[Start of Attachment]

/-- R76: every completed store is visible to the HASH that starts after it. While idle and with no race, after a store
of an agent that completes, a byte may read as that store's value or as one of the host stores to it that the platform
still holds, and as nothing older: on a coherent platform with nothing held, it reads as the byte stored, and so it does
when a HASH then starts. The order of a held host store and a later store to the byte is the platform's (log 10). -/
def Obligations.CompletedStoreHidesOlderValues : Prop :=
  (∀ (s : State) (g : Agent) (a : Word) (b y : Byte), s.mem.wf = true → s.engine.busy = false → s.racing = [] →
    (g = .other ∨ s.platform.coherent = true) →
    (y ∈ (s.storeByte g a b).mem.read a.toNat :: (s.storeByte g a b).otherValues a.toNat ↔
      y = b ∨ ∃ h ∈ s.heldAt a.toNat, h.value = y) ∧
    (∀ h ∈ (s.storeByte g a b).heldAt a.toNat, h.overtaken = true)) ∧
  (∀ (s : State) (g : Agent) (a : Word) (b : Byte) (i : Instr) (d : Nat), s.mem.wf = true → s.engine.busy = false →
    (g = .other ∨ s.platform.coherent = true) → s.heldAt a.toNat = [] →
    ((s.storeByte g a b).startCommand (encode i)).byteAt a.toNat d = b)
end

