/-! ### State.storeByte -/

@[simp] theorem State.storeByte_engine (s : State) (g : Agent) (a : Word) (b : Byte) :
    (s.storeByte g a b).engine =
      s.engine := by
  unfold State.storeByte; split <;> rfl
@[simp] theorem State.storeByte_platform (s : State) (g : Agent) (a : Word) (b : Byte) :
    (s.storeByte g a b).platform =
      s.platform := by
  unfold State.storeByte; split <;> rfl
@[simp] theorem State.storeByte_draws (s : State) (g : Agent) (a : Word) (b : Byte) :
    (s.storeByte g a b).draws =
      s.draws := by
  unfold State.storeByte; split <;> rfl
@[simp] theorem State.storeByte_inputs (s : State) (g : Agent) (a : Word) (b : Byte) :
    (s.storeByte g a b).inputs =
      s.inputs := by
  unfold State.storeByte; split <;> rfl
@[simp] theorem State.storeByte_replies (s : State) (g : Agent) (a : Word) (b : Byte) :
    (s.storeByte g a b).replies =
      s.replies := by
  unfold State.storeByte; split <;> rfl
@[simp] theorem State.storeByte_portReads (s : State) (g : Agent) (a : Word) (b : Byte) :
    (s.storeByte g a b).portReads =
      s.portReads := by
  unfold State.storeByte; split <;> rfl
@[simp] theorem State.storeByte_resetAsserted (s : State) (g : Agent) (a : Word) (b : Byte) :
    (s.storeByte g a b).resetAsserted =
      s.resetAsserted := by
  unfold State.storeByte; split <;> rfl

/-! ### State.reachMemory -/

@[simp] theorem State.reachMemory_engine (s : State) (a : Word) (b : Byte) :
    (s.reachMemory a b).engine =
      s.engine := rfl
@[simp] theorem State.reachMemory_mem (s : State) (a : Word) (b : Byte) :
    (s.reachMemory a b).mem =
      s.mem.write a.toNat b := rfl
@[simp] theorem State.reachMemory_platform (s : State) (a : Word) (b : Byte) :
    (s.reachMemory a b).platform =
      s.platform := rfl
@[simp] theorem State.reachMemory_draws (s : State) (a : Word) (b : Byte) :
    (s.reachMemory a b).draws =
      s.draws := rfl
@[simp] theorem State.reachMemory_inputs (s : State) (a : Word) (b : Byte) :
    (s.reachMemory a b).inputs =
      s.inputs := rfl
@[simp] theorem State.reachMemory_replies (s : State) (a : Word) (b : Byte) :
    (s.reachMemory a b).replies =
      s.replies := rfl
@[simp] theorem State.reachMemory_portReads (s : State) (a : Word) (b : Byte) :
    (s.reachMemory a b).portReads =
      s.portReads := rfl
@[simp] theorem State.reachMemory_resetAsserted (s : State) (a : Word) (b : Byte) :
    (s.reachMemory a b).resetAsserted =
      s.resetAsserted := rfl

/-! ### State.makeVisible -/

@[simp] theorem State.makeVisible_engine (s : State) (a : Word) : (s.makeVisible a).engine = s.engine := rfl
@[simp] theorem State.makeVisible_mem (s : State) (a : Word) :
    (s.makeVisible a).mem =
      s.mem.write a.toNat (s.settledByte a.toNat s.draws) := rfl
@[simp] theorem State.makeVisible_platform (s : State) (a : Word) : (s.makeVisible a).platform = s.platform := rfl
@[simp] theorem State.makeVisible_held (s : State) (a : Word) :
    (s.makeVisible a).held =
      s.held.filter fun h => h.addr != a.toNat := rfl
@[simp] theorem State.makeVisible_draws (s : State) (a : Word) : (s.makeVisible a).draws = s.draws + 1 := rfl
@[simp] theorem State.makeVisible_inputs (s : State) (a : Word) : (s.makeVisible a).inputs = s.inputs := rfl
@[simp] theorem State.makeVisible_replies (s : State) (a : Word) : (s.makeVisible a).replies = s.replies := rfl
@[simp] theorem State.makeVisible_portReads (s : State) (a : Word) : (s.makeVisible a).portReads = s.portReads := rfl
@[simp] theorem State.makeVisible_resetAsserted (s : State) (a : Word) :
    (s.makeVisible a).resetAsserted =
      s.resetAsserted := rfl

/-! ### State.afterReads -/

@[simp] theorem State.afterReads_mem (s : State) (x : List Byte × Bool) : (s.afterReads x).mem = s.mem := rfl
@[simp] theorem State.afterReads_platform (s : State) (x : List Byte × Bool) :
    (s.afterReads x).platform =
      s.platform := rfl
@[simp] theorem State.afterReads_racing (s : State) (x : List Byte × Bool) :
    (s.afterReads x).racing =
      s.racing := rfl
@[simp] theorem State.afterReads_held (s : State) (x : List Byte × Bool) : (s.afterReads x).held = s.held := rfl
@[simp] theorem State.afterReads_inputs (s : State) (x : List Byte × Bool) :
    (s.afterReads x).inputs =
      s.inputs := rfl
@[simp] theorem State.afterReads_replies (s : State) (x : List Byte × Bool) :
    (s.afterReads x).replies =
      s.replies := rfl
@[simp] theorem State.afterReads_resetAsserted (s : State) (x : List Byte × Bool) :
    (s.afterReads x).resetAsserted =
      s.resetAsserted := rfl

/-! ### State.readReg -/

@[simp] theorem State.readReg_engine (s : State) (off : Offset) : (s.readReg off).engine = s.engine := rfl
@[simp] theorem State.readReg_mem (s : State) (off : Offset) : (s.readReg off).mem = s.mem := rfl
@[simp] theorem State.readReg_platform (s : State) (off : Offset) : (s.readReg off).platform = s.platform := rfl
@[simp] theorem State.readReg_racing (s : State) (off : Offset) : (s.readReg off).racing = s.racing := rfl
@[simp] theorem State.readReg_held (s : State) (off : Offset) : (s.readReg off).held = s.held := rfl
@[simp] theorem State.readReg_draws (s : State) (off : Offset) : (s.readReg off).draws = s.draws + 1 := rfl
@[simp] theorem State.readReg_inputs (s : State) (off : Offset) : (s.readReg off).inputs = s.inputs := rfl
@[simp] theorem State.readReg_portReads (s : State) (off : Offset) : (s.readReg off).portReads = s.portReads := rfl
@[simp] theorem State.readReg_resetAsserted (s : State) (off : Offset) :
    (s.readReg off).resetAsserted =
      s.resetAsserted := rfl

/-! ### State.replyBusError -/

@[simp] theorem State.replyBusError_engine (s : State) : s.replyBusError.engine = s.engine := rfl
@[simp] theorem State.replyBusError_mem (s : State) : s.replyBusError.mem = s.mem := rfl
@[simp] theorem State.replyBusError_platform (s : State) : s.replyBusError.platform = s.platform := rfl
@[simp] theorem State.replyBusError_racing (s : State) : s.replyBusError.racing = s.racing := rfl
@[simp] theorem State.replyBusError_held (s : State) : s.replyBusError.held = s.held := rfl
@[simp] theorem State.replyBusError_draws (s : State) : s.replyBusError.draws = s.draws := rfl
@[simp] theorem State.replyBusError_inputs (s : State) : s.replyBusError.inputs = s.inputs := rfl
@[simp] theorem State.replyBusError_replies (s : State) : s.replyBusError.replies = s.replies ++ [.busError] := rfl
@[simp] theorem State.replyBusError_portReads (s : State) : s.replyBusError.portReads = s.portReads := rfl
@[simp] theorem State.replyBusError_resetAsserted (s : State) :
    s.replyBusError.resetAsserted =
      s.resetAsserted := rfl

/-! ### State.assertReset -/

@[simp] theorem State.assertReset_engine (s : State) : s.assertReset.engine = Engine.reset := rfl
@[simp] theorem State.assertReset_mem (s : State) : s.assertReset.mem = s.mem := rfl
@[simp] theorem State.assertReset_platform (s : State) : s.assertReset.platform = s.platform := rfl
@[simp] theorem State.assertReset_racing (s : State) : s.assertReset.racing = [] := rfl
@[simp] theorem State.assertReset_held (s : State) : s.assertReset.held = s.held := rfl
@[simp] theorem State.assertReset_draws (s : State) : s.assertReset.draws = s.draws := rfl
@[simp] theorem State.assertReset_inputs (s : State) : s.assertReset.inputs = s.inputs := rfl
@[simp] theorem State.assertReset_replies (s : State) : s.assertReset.replies = s.replies := rfl
@[simp] theorem State.assertReset_portReads (s : State) : s.assertReset.portReads = s.portReads := rfl
@[simp] theorem State.assertReset_resetAsserted (s : State) : s.assertReset.resetAsserted = true := rfl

[End of Attachment]

• PROBLEM DESCRIPTION
How many lines in this material contain the string "HASH"? State the number alone.

• ANSWER BOX
2